= What is needed =
Please retype the records below exactly, from the first line down to and including the line with "n p, DET_AGCCTL_ACQ_STEP".
════
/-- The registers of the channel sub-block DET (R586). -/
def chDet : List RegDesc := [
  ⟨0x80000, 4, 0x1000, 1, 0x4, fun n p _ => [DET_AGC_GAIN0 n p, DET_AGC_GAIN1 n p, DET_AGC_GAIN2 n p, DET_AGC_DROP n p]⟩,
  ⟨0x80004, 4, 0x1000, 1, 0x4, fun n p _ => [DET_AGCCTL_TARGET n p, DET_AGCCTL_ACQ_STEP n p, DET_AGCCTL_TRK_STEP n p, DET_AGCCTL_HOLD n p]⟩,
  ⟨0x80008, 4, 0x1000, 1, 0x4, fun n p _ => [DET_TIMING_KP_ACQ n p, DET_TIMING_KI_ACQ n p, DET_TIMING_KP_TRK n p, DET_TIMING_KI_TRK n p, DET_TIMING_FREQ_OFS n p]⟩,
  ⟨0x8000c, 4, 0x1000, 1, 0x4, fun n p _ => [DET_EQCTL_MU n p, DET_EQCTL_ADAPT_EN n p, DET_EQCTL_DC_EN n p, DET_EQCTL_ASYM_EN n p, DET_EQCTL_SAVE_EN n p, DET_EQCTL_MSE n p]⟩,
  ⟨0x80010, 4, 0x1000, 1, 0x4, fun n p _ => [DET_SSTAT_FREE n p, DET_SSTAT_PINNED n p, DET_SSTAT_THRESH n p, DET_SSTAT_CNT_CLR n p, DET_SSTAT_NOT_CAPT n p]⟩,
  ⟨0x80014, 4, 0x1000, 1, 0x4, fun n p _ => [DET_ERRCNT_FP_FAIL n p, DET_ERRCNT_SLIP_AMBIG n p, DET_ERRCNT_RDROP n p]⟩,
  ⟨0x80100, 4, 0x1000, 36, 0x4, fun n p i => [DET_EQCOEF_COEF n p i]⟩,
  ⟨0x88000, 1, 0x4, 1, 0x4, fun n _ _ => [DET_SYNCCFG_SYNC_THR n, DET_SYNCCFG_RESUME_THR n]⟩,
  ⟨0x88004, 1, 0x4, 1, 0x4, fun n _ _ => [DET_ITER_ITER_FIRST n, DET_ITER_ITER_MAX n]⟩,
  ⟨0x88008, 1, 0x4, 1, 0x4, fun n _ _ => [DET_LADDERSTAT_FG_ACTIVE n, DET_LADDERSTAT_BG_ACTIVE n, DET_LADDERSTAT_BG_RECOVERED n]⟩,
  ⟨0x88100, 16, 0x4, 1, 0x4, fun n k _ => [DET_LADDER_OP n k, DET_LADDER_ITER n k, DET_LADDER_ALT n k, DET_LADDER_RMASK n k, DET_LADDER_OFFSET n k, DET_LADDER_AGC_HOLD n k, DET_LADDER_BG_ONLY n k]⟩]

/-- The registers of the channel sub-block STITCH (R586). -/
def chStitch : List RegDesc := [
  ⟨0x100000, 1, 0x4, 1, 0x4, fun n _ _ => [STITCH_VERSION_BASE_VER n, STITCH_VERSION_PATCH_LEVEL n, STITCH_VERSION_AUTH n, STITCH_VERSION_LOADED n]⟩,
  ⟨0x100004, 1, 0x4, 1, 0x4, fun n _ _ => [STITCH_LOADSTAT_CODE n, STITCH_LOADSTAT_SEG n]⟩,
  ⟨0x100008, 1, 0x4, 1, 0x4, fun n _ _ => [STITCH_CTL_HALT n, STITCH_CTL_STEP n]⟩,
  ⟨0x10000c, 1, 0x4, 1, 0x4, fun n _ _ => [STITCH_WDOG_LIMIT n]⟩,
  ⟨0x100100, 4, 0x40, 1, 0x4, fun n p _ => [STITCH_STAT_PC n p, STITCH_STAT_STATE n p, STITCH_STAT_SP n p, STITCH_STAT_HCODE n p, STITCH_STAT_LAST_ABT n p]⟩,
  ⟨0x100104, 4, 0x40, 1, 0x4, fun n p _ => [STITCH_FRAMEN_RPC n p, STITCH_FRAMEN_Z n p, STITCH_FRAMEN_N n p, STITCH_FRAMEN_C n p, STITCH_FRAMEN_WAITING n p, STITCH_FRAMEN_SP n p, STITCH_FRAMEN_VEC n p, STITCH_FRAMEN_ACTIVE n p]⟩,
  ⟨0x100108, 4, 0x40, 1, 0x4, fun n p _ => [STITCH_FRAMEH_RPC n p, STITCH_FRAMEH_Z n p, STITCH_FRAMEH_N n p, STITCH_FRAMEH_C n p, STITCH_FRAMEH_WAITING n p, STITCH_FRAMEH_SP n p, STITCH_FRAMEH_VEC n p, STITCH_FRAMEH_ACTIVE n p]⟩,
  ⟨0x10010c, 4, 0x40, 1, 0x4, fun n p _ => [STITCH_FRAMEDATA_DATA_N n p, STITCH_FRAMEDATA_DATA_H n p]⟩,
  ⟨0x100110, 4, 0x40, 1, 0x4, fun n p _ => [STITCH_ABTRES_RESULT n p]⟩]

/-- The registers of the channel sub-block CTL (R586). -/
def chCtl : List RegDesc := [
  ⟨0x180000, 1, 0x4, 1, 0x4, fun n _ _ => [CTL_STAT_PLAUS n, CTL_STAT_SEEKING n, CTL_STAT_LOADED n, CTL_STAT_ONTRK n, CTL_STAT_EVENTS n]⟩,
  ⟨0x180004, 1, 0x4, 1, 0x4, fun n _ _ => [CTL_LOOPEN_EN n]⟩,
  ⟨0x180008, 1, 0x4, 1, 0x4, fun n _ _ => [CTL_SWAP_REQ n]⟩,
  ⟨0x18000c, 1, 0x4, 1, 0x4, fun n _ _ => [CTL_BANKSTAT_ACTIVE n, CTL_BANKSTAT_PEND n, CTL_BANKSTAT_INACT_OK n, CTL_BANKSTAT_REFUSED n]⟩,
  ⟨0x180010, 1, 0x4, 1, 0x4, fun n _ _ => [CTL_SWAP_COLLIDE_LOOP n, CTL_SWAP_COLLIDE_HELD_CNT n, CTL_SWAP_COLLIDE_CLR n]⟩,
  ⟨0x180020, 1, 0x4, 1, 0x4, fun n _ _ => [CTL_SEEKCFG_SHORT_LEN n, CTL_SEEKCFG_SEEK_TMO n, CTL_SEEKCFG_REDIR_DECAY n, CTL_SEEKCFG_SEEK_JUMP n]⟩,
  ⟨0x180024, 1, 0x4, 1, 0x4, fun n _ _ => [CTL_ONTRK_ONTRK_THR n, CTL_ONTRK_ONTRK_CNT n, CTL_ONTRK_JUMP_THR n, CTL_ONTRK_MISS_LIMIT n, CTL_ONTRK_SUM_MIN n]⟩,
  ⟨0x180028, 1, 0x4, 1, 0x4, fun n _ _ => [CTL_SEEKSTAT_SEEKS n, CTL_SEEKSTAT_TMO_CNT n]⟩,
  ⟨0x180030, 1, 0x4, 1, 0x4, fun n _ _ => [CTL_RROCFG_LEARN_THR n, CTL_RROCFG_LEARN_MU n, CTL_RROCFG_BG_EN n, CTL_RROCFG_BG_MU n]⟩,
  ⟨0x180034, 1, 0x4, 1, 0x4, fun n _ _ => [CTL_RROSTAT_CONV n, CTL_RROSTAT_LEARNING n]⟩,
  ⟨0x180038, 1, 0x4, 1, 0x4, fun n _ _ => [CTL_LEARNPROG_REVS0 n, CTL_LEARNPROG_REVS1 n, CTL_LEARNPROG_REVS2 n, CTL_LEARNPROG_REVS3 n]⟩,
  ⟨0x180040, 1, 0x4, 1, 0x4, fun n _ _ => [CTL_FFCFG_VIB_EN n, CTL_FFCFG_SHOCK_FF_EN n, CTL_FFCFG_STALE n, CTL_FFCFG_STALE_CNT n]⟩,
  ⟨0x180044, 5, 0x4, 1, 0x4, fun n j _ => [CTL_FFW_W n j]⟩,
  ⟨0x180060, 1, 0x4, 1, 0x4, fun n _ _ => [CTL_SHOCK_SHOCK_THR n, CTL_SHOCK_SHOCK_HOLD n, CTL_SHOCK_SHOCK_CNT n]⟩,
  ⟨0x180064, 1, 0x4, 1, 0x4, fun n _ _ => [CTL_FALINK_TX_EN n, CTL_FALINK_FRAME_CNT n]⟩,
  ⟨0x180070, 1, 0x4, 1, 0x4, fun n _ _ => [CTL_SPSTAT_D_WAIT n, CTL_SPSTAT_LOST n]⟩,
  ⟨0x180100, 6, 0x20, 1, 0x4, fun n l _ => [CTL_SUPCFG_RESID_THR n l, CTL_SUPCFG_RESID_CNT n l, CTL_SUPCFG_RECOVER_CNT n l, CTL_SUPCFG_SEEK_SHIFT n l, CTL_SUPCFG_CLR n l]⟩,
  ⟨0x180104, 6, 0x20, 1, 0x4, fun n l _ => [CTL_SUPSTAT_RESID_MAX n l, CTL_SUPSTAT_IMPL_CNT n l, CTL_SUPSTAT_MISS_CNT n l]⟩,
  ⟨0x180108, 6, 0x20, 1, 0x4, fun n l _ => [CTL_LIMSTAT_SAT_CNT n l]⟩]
════
= Task answer =
/-- The registers of the channel sub-block DET (R586). -/
def chDet : List RegDesc := [
  ⟨0x80000, 4, 0x1000, 1, 0x4, fun n p _ => [DET_AGC_GAIN0 n p, DET_AGC_GAIN1 n p, DET_AGC_GAIN2 n p, DET_AGC_DROP n p]⟩,
  ⟨0x80004, 4, 0x1000, 1, 0x4, fun n p _ => [DET_AGCCTL_TARGET n p, DET_AGCCTL_ACQ_STEP n p, DET_AGCCTL_TRK_STEP n p, DET_AGCCTL_HOLD n p]⟩,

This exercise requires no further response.